Der Entscheidung des Bundesverfassungsgerichts liegen die Beschwerden von zwei Gefangenen zugrunde, die eine Erhöhung ihres Arbeitsentgelts verlangten. Der eine, zu einer lebenslangen Freiheitstrafe verurteilt, sitzt in Bayern ein, der andere in NRW. Vor den Fachgerichten hatten die Beschwerdeführer keinen Erfolg. Anders beim Bundesverfassungsgericht, das die jeweiligen Vollzugsgesetze, die im Wesentlichen den früheren bundesgesetzlichen Regelungen entsprechen, gekippt hat.
Das Verfassungsgericht geißelt die Vollzugsgesetze der beiden Länder mit der Feststellung, dass diese nicht über ein in sich schlüssiges Resozialisierungskonzept verfügen. Diese Feststellung dürfte darüber hinaus auch für alle übrigen Länder gelten.
In seinem 46-seitigen Urteil und zusammenfassend in einer fünfseitigen Pressemitteilung legt das Verfassungsgericht dar, dass Arbeit im Strafvollzug nur dann ein wirksames Resozialisierungsmittel ist, wenn die geleistete Arbeit eine angemessene Anerkennung findet und was alles bei der Regelung einer angemessenen Vergütungshöhe zu berücksichtigen ist.
Man kann das als eine schallende Ohrfeige gegenüber den Ländern ansehen, man kann sich aber auch die Frage stellen, ob das Bundesverfassungsgericht hier nicht zum ersten Mal eine Kompetenzüberschreitung vornimmt, indem es bis ins Detail vorgibt, was die Legislative zu tun hat. Und wie so oft ist bezieht das Verfassungsgericht seine Erkenntnisse, sowohl was die Grundthese, nämlich das Resozialisierungsgebot des Grundgesetzes als auch daraus ableitend die Vergütungshöhe anbelangt, letztlich allein aus Artikel 1 GG, der Menschenwürde.
Hier sind der Auslegung und der Schaffung neuer Ansprüche, mithin der Justizialisierung der Politik keine Grenzen gesetzt. Das Bundesverfassungsgericht ist wie kaum ein anderes Gericht weltweit mit einer einzigartigen Kompetenzfülle und Macht ausgestattet. Ohne eine Selbstbeschränkung droht eine Schieflage zwischen Verfassungsgericht und Legislative. Das Klimaschutzurteil vom 29.4.2021, mit dem das Gericht die 1.5 Grad-Grenze des Pariser Klimaabkommens für verfassungsrechtlich verbindlich erklärt hat, ist ein klassisches Beispiel dafür, wie weit das Verfassungsgericht inzwischen in die Politik vorgerückt ist.

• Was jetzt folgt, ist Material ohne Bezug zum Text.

/-- Settles O2: a command's operands fit their fields, and its word has its opcode, no reserved bit and its fields. -/
theorem decodeOfEncodeIsTheCommand : Obligations.DecodeOfEncodeIsTheCommand := by
  intro i
  have wf : i.wellFormed = true := by simp [Instr.wellFormed, AsmLine.wellFormed, error?_toAsm]
  exact ⟨wf, decode_encode i⟩

/-- Settles O3: the opcode, the zero reserved bits and the fields make up the whole word. -/
theorem encodeOfDecodeIsTheWord : Obligations.EncodeOfDecodeIsTheWord :=
  fun _ _ h => encode_of_decode h

/-- Settles O4: building a command from a line and writing a command as a line are inverse on lines without error. -/
theorem assemblingTheLineOfACommandGivesIt : Obligations.AssemblingTheLineOfACommandGivesIt := by
  intro l i
  rw [assemble_eq_ok]
  constructor
  · rintro ⟨fits, rfl⟩
    exact (toAsm_build fits).symm
  · rintro rfl
    exact ⟨error?_toAsm i, build_toAsm i⟩

/-- Settles O5: none of the 21 opcodes lies in R76's ranges. -/
theorem unallocatedOpcodesRaiseIllegalOpcode : Obligations.UnallocatedOpcodesRaiseIllegalOpcode := by
  intro s w rest hin range
  refine step_undecodable hin (decode_of_unallocated fun o code => ?_)
  exact code_not_in_unallocated_ranges o (code ▸ range)

/-- Settles O6: the rows are the opcodes with their masks, and the decoder looks for the opcode first. -/
theorem reservedBitsAreCheckedAfterTheOpcode : Obligations.ReservedBitsAreCheckedAfterTheOpcode := by
  intro s w rest hin
  refine ⟨fun noRow => step_undecodable hin (decode_of_unallocated fun o => ?_), fun row listed code => ?_⟩
  · exact noRow _ (mem_reservedMasks.2 ⟨o, rfl⟩)
  · obtain ⟨o, rfl⟩ := mem_reservedMasks.1 listed
    have decoded := decode_of_code (w := w) (o := o) code.symm
    refine ⟨fun bitSet => ?_, fun clear => ?_⟩
    · exact step_undecodable hin (decoded.trans (if_neg bitSet))
    · exact ⟨_, decoded.trans (if_pos clear), step_decoded hin (decoded.trans (if_pos clear))⟩

/-- Settles O15: the invariant excludes the faults, and each of the ways a command ends answers one word of R80. -/
theorem everyCommandProducesOneLegalResponse : Obligations.EveryCommandProducesOneLegalResponse := by
  intro s w rest inv hin
  obtain ⟨t, run⟩ := runCommand_completes (inv.withInputs rest) w
  refine ⟨t, t.responses.headD 0, (step_command hin).trans run, ?_⟩
  cases runCommand_ending run with
  | raised c _ ht => exact ht ▸ ⟨rfl, rfl, responseForm_errorWord c⟩
  | degraded _ _ ht => exact ht ▸ ⟨rfl, rfl, responseForm_degradedWord _⟩
  | ok r u same _ ht =>
    obtain ⟨-, -, -, -, -, inputs, responses⟩ := same
    exact ht ▸ ⟨congrArg _ responses, inputs, responseForm_okWord r _⟩
  | cleared _ ht => exact ht ▸ ⟨rfl, rfl, responseForm_okWord 0 _⟩

/-- Settles O1: each word is its command's encoding, and so decodes to it. -/
theorem specExampleWordsDecodeAndEncode : Obligations.SpecExampleWordsDecodeAndEncode := by
  intro p listed
  have word : encode p.2 = p.1 := by
    revert p
    decide
  exact ⟨word ▸ decode_encode p.2, word⟩

/-- Settles O7: by what the decoder answers for the word in front of the host's list. -/
theorem stepRunsTheDecodedCommand : Obligations.StepRunsTheDecodedCommand := by
  refine ⟨fun _ _ _ _ hin h => step_decoded hin h, fun _ hin => step_idle hin, fun s nbits n i h => ?_⟩
  exact step_decoded (s := s.withFetchWord nbits n) rfl (decodeTableWord_eq_some.1 h)

end Sys2Proof.Proofs.Encoding
end

section
/-!
SUPPORT. How a command word of an allocated opcode runs (30_encoding.md R78), the OK and DEGRADED responses as the
statements write them (R80, R244), and the two commands of the nibble codec (40_nibble_codec.md R106, R108).
-/

namespace Sys2Proof.Machine

open Sys2Proof.Statements

/-- Every row of R75 runs as R78 says, with the mask and the fields of its format. -/
theorem runsAs_opcode (o : Opcode) : RunsAs o.code o.format.reservedMask (withFields o) := by
  intro s w rest hin code
  have decoded := decode_of_code code
  exact ⟨fun bitSet => step_undecodable hin (decoded.trans (if_neg bitSet)),
    fun clear => step_decoded hin (decoded.trans (if_pos clear))⟩

theorem respondOk_eq_afterOk (r : BitVec 16) (s : State) : respondOk r s = .next (afterOk r s) := rfl

theorem degrade_eq_afterDegraded (s : State) : degrade s = .next (afterDegraded s) :=
  congrArg Host.Outcome.next (answer_countDegraded s)

@[simp] theorem lastResult_afterOk (r : BitVec 16) (s : State) : lastResult (afterOk r s) = r :=
  (responseWord_fields .ok 0 r).2.2.2

theorem answers_afterOk (r : BitVec 16) (s : State) : Answers s (afterOk r s) 0b00 :=
  (answers_answer rfl).2 (okWord_status r)

/-! The tables, as the statements list them. -/

theorem lutEnc_eq_forward : ∀ n : Nibble, lutEnc n = forward.getD n.toNat 0 := by decide

/-- CANON in ascending order is the evidence tuples with their nibbles (R108, R131). -/
theorem canon_eq_evid : canon = indices.map fun i => (evid i, nOfIdx i) := by decide

/-- CANON is the forward table read backwards (R108). -/
theorem mem_canon {t : Triple} {n : Nibble} : (t, n) ∈ canon ↔ lutEnc n = t := by
  simp only [canon_eq_evid, List.mem_map, mem_indices, true_and, Prod.mk.injEq, ← evid_idxOfN]
  constructor
  · rintro ⟨i, rfl, rfl⟩
    rw [idxOfN_nOfIdx]
  · rintro rfl
    exact ⟨idxOfN n, rfl, nOfIdx_idxOfN n⟩

theorem lutDec_eq_none {t : Triple} : lutDec t = none ↔ ∀ n, lutEnc n ≠ t := indexOf_eq_none

/-! The two commands. -/

theorem exec_ncEnc (v : Nibble) (s : State) : exec (.ncEnc v) s = .next (afterOk (zext16 (lutEnc v)) s) := rfl

theorem exec_ncDec_canonical (n : Nibble) (s : State) :
    exec (.ncDec (lutEnc n)) s = .next (afterOk (zext16 n) s) := by
  simp only [exec, execNcDec, lutDec_lutEnc, respondOk_eq_afterOk]

theorem exec_ncDec_noncanonical {t : Triple} (h : ∀ n, lutEnc n ≠ t) (s : State) :
    exec (.ncDec t) s = .next (afterDegraded s) := by
  simp only [exec, execNcDec, lutDec_eq_none.2 h, degrade_eq_afterDegraded]

/-! A triple in the RESULT field and as three codes (00_scope.md R11). -/

theorem extractLsb'_zext16_triple (t : Triple) : (zext16 t).extractLsb' 0 12 = t :=
  (BitVec.extractLsb'_setWidth_of_le (by decide)).trans BitVec.extractLsb'_eq_self

theorem extractLsb'_top_zext16_triple (t : Triple) : (zext16 t).extractLsb' 12 4 = 0 := by
  ext i
  simp [zext16]

/-- A triple is its three codes, first code first. -/
theorem codes_append (t : Triple) : t.extractLsb' 8 4 ++ t.extractLsb' 4 4 ++ t.extractLsb' 0 4 = t := by
  have high : t.extractLsb' 8 4 ++ t.extractLsb' 4 4 = t.extractLsb' 4 8 :=
    BitVec.extractLsb'_append_extractLsb'_eq_extractLsb' rfl
  have whole : t.extractLsb' 4 8 ++ t.extractLsb' 0 4 = t.extractLsb' 0 12 :=
    BitVec.extractLsb'_append_extractLsb'_eq_extractLsb' rfl
  rw [high, whole, BitVec.extractLsb'_eq_self]

/-- The codes of the forward table lie in the three sets of R111. -/
theorem lutEnc_codes : ∀ n : Nibble,
    (lutEnc n).extractLsb' 8 4 ∈ ([0x9, 0xA, 0xB, 0xC, 0xD, 0xE, 0xF] : List Nibble) ∧
    (lutEnc n).extractLsb' 4 4 ∈ ([2, 4, 5, 6, 7, 8] : List Nibble) ∧
    (lutEnc n).extractLsb' 0 4 ∈ ([1, 5, 6, 7] : List Nibble) := by decide

end Sys2Proof.Machine
end

section
/-!
SUPPORT. The derivation of the forward table column by column (40_nibble_codec.md R106, R107): each nibble's frequency
has a note, the note's name gives the codes, the codes spell the name back, and the note's own frequency is corrected
to the nibble's.
-/

namespace Sys2Proof.Machine.NoteNaming

open Sys2Proof.Statements

/-- The note number `m` of each nibble, the third column of R106. -/
def noteOf (n : Nibble) : Nat := [2, 19, 28, 34, 38, 41, 44, 47, 49, 51, 52, 54, 55, 57, 58, 59].getD n.toNat 0

theorem noteNumber_freqOf : ∀ n : Nibble, noteNumber (freqOf n) = noteOf n := by decide

/-- The codes of the note's name are the table's entry. -/
theorem codes_noteName_noteOf : ∀ n : Nibble,
    packThree ((replaceSharp (utf8 (noteName (noteOf n)))).map codeOf) = forward.getD n.toNat 0 := by decide

theorem encodeNibble_eq_forward (n : Nibble) : encodeNibble n = forward.getD n.toNat 0 := by
  rw [encodeNibble, noteNumber_freqOf, codes_noteName_noteOf]

/-- The table's entry spells the note's name. -/
theorem parseNote_forward : ∀ n : Nibble,
    parseNote (((codesOf (forward.getD n.toNat 0)).filterMap byteOf).map charOf) = some (noteOf n) := by decide

/-- The correction table turns the note's rounded frequency into the nibble's (R103). -/
theorem correction_noteOf : ∀ n : Nibble,
    (correction.find? fun p => p.1 == roundedFreq (noteOf n)) = some (roundedFreq (noteOf n), freqOf n) := by decide

theorem decodeTriple_forward (n : Nibble) : decodeTriple (forward.getD n.toNat 0) = some n := by
  have nibble : (freqOf n - 9) / 16 = n.toNat := by
    unfold freqOf
    omega
  simp only [decodeTriple, parseNote_forward, correction_noteOf, nibble, BitVec.ofNat_toNat, BitVec.setWidth_eq]

end Sys2Proof.Machine.NoteNaming
end

section
/-! The statements about the nibble codec (40_nibble_codec.md). -/

namespace Sys2Proof.Proofs.NibbleCodec

open Sys2Proof.Machine Sys2Proof.Statements

/-- Settles O16: the word runs as its row of R75 does, and the model's table is the one listed. -/
theorem ncEncAnswersTheForwardTable : Obligations.NcEncAnswersTheForwardTable :=
  ⟨runsAs_opcode .ncEnc, fun v s => lutEnc_eq_forward v ▸ exec_ncEnc v s⟩

/-- Settles O17: a triple is in CANON exactly when it is the forward entry of a nibble. -/
theorem ncDecInvertsTheTableOrDegrades : Obligations.NcDecInvertsTheTableOrDegrades := by
  refine ⟨runsAs_opcode .ncDec, fun p listed s => ?_, fun t s unlisted => ?_⟩
  · exact mem_canon.1 listed ▸ exec_ncDec_canonical p.2 s
  · exact exec_ncDec_noncanonical (fun n encodes => unlisted (t, n) (mem_canon.2 encodes) rfl) s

Unabhängig davon, wie man zu dieser Problematik steht, die Landesregierung wird das Urteil umzusetzen haben und genau dies hat die Justizministerin im Rechtsausschuss in Aussicht gestellt. Dies soll, so die Ministerin, vernünftigerweise in Abstimmung mi den anderen Bundesländern geschehen.
Der Antrag der Grünen ist deshalb absolut überflüssig. Er zeigt allerdings, wo die Grünen bei der Fülle unserer Probleme die Schwerpunkte setzen und für wen ihr Herz besonders schlägt, nicht für die Opfer, die bei der ganzen Diskussion keine Rolle spielen, sondern für die Täter.
Deshalb lehnt meine Fraktion eine Einbeziehung der Strafgefangenen in die gesetzliche Rentenversicherung ab. Wir halten diesen Vorschlag für eine völlig falsche Werteentscheidung. Wer es in den Strafvollzug schafft, in der Regel nach etlichen Vorstrafen und Bewährungsverurteilungen, hat die Konsequenzen zu tragen, dass er sich während der Haft nicht in einem Arbeitsverhältnis befindet. Zudem kann in vielen Fällen nicht unterstellt werden, dass der Betroffene in Freiheit arbeiten würde.
Ich frage mich, wie man angesichts der knappen Renten und der drohenden Altersarmut den redlichen Bürgern, die jetzt schon kaum über die Runden kommen, einen solchen Antrag erklären will.